What is the best brine method? ›

Cold Brine (brrr!)
  1. Step 1: Mix together liquid, salt, and sugar (if using) until salt and sugar are fully dissolved.
  2. Step 2: Add the protein to the brine, making sure that it is fully submerged.
  3. Step 3: Leave the protein in the brine for an hour per pound.

What is brine formula? ›

Brine | ClH2NaO | CID 57417360 - PubChem.

Why do you put sugar in a brine? ›

Along with salt, sugar (either brown or white granulated) is a dry-brine must-have, essential both for its browning capabilities and flavor-enhancing properties.

How much sugar and salt in brine? ›

Mix 1 cup (227 grams) of salt for each gallon (3.78 liters) of water you use in your brine. If you make sweet brine, mix 1 cup (227 grams) of brown sugar plus 1 cup of salt per gallon. Cut the salt and sugar by half if you need just a half gallon (1.89 liters), or by 3/4 if you need just 1 quart (. 946 liter).

Do you have to boil your brine? ›

Sometimes you'll get the best results if you boil your brine solution before submerging your meat in it. But remember, if you do this you only want to boil half of your solution with your aromatics and spices and not with your salt and sugar.

Do you refrigerate while brining? ›

Place the container in the refrigerator for the period of time specified in the recipe. The amount of time will depend on the type of brine you use; however, do not brine any longer than two days and always keep the turkey and brine refrigerated (at 40°F or less).

What spices to add to brine? ›

Add salt, sugar, crushed garlic cloves, bay leaves, red pepper flakes, thyme and 1 L of water and bring to a boil over high heat. Boil for 10 minutes, making sure the brine mixture does not boil over onto the stovetop.

What are the three types of brine? ›

Classes of brines include chloride brines (calcium and sodium), bromides, and formates. A general term that refers to various salts and salt mixtures dissolved in an aqueous solution. Brine can be used more strictly, however, to refer to solutions of sodium chloride.

What is an example of a brine solution? ›

The most common example is given as household dishwashers, utilizing the sodium chloride compound in the form of dishwasher salt. Brine is not involved in the process of purification itself, but it is used for the regeneration of ion-exchange resin on a cyclical basis.

How do you calculate salt for brine? ›

Calculate Salt Brine Carefully

The most common brine proportions are 23.3% salt concentration to 76.7% water. However, you can also add to conventional sodium chloride and use either magnesium chloride or calcium chloride. Keep in mind that the concentrations of those chemicals are drastically different.

How is brine made? ›

Brine at its most basic is just salt and water, so let's start there. You will often see brines described as a percentage (e.g. 'make a seven percent brine'), which refers to the ratio of salt to water.

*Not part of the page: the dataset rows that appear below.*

/-- Every dword of a packet's payload from an offset on is zero (R332). -/
def ZeroFrom (p : Packet) (o : Nat) : Prop :=
  (o ≤ 0x10 → p.w10 = 0) ∧ (o ≤ 0x18 → p.w18 = 0) ∧ (o ≤ 0x20 → p.w20 = 0) ∧ (o ≤ 0x28 → p.w28 = 0) ∧
  (o ≤ 0x30 → p.w30 = 0) ∧ (o ≤ 0x38 → p.w38 = 0)

/-- The bits of a dword outside a mask are zero. -/
def OnlyBits (used w : W64) : Prop := w &&& ~~~used = 0

/-- Nothing but memory and the hub has changed. -/
structure SameDevice (s t : State) : Prop where
  tick   : t.tick = s.tick
  fresh  : t.fresh = s.fresh
  cur    : t.cur = s.cur
  inbox  : t.inbox = s.inbox
  cores  : t.cores = s.cores
  tasks  : t.tasks = s.tasks
  incs   : t.incs = s.incs
  msgs   : t.msgs = s.msgs
  poison : t.poison = s.poison
  full   : t.full = s.full
  tarn   : t.tarn = s.tarn

/-- A packet of a kind stands next at a queue and passes the checks that every kind shares (R328, R331, R332, R355); its
control block lies in plain memory, and the number of its operation is new. -/
structure PacketNext (q : Nat) (p : Packet) (kind : Nat) (x : Queue) (r : RingHead) (s : State) : Prop where
  isNext   : nextPacket s q = some (x, r, p)
  hasKind  : p.kind = kind
  wordGood : p.slotWord.toNat % 2 ^ 63 / 256 = 0
  cwPasses : cwGood s x p.cw = true
  alive    : s.hub.isDying x.asid = false
  low      : r.block + 64 ≤ Config.mereBase
  newId    : ∀ o ∈ s.hub.ops, o.id ≠ s.hub.nextOp

/-- The packet has been taken (R335): its journal word stands with v = 1, the update of head, slot and v is due, its
operation waits as given, and memory outside the journal word and what the packet itself wrote reads as before. -/
structure PacketTaken (q : Nat) (p : Packet) (x : Queue) (r : RingHead) (wait : HubWait) (wrote : Nat → Prop)
    (s t : State) : Prop where
  tick  : t.tick = s.tick
  queue : t.hub.queues = Table.set s.hub.queues q { x with taken := x.taken + 1, retire := 1 }
  op    : t.hub.ops = s.hub.ops ++ [⟨s.hub.nextOp, q, x.taken, p.kind, p.cw, wait⟩]
  id    : t.hub.nextOp = s.hub.nextOp + 1
  word  : (∀ k, k < 8 → ¬wrote (r.block + 0x28 + k)) →
    wordAt t.mem (r.block + 0x28) 8 = (r.head + 1) % 2 ^ 48 * 2 ^ 16 + p.kind * 2 ^ 8 + 1
  bytes : ∀ a, ¬Within a (r.block + 0x28) 8 → ¬wrote a → Memory.get t.mem a = Memory.get s.mem a

/-- No byte of memory but those of taking a packet. -/
def nowhere : Nat → Prop := fun _ => False

/-- An admin packet of a kind stands next and passes the checks that every command shares (R328, R333, R339, R355); the
words it makes firmware write lie apart in plain memory. -/
structure AdminNext (p : Packet) (kind : Nat) (r : RingHead) (s : State) : Prop where
  isNext   : adminPacket s = some (r, p)
  hasKind  : p.kind = kind
  admitted : s.hub.halted = true → kind = 0x8B ∨ kind = 0x8C
  wordGood : p.slotWord.toNat % 2 ^ 63 / 256 = 0
  cwPasses : p.cw.toNat % 8 = 0 ∧ p.cw.toNat + 8 ≤ Config.mereBase
  low      : r.block + 64 ≤ Config.mereBase
  cwApart  : p.cw ≠ 0 → Apart p.cw.toNat (r.block + 0x28)
  settled  : s.hub.adminWait = .none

What percentage of salt to water for brine? ›

A good turkey brine should be around a 9% solution - 9g salt per 100g water - that's 90g salt per liter. You shouldn't go below 6% brine, but using a solution anywhere in the range of 6% - 9% should give you excellent results.

How do you make a 2 percent salt brine? ›

02) equals the amount of salt in grams. To get a liter of 2% brine, fill a pitcher with 1000 ml. of water (1 liter), multiplying by . 02, which equals 20, which is the amount of salt to add (in grams) to the water.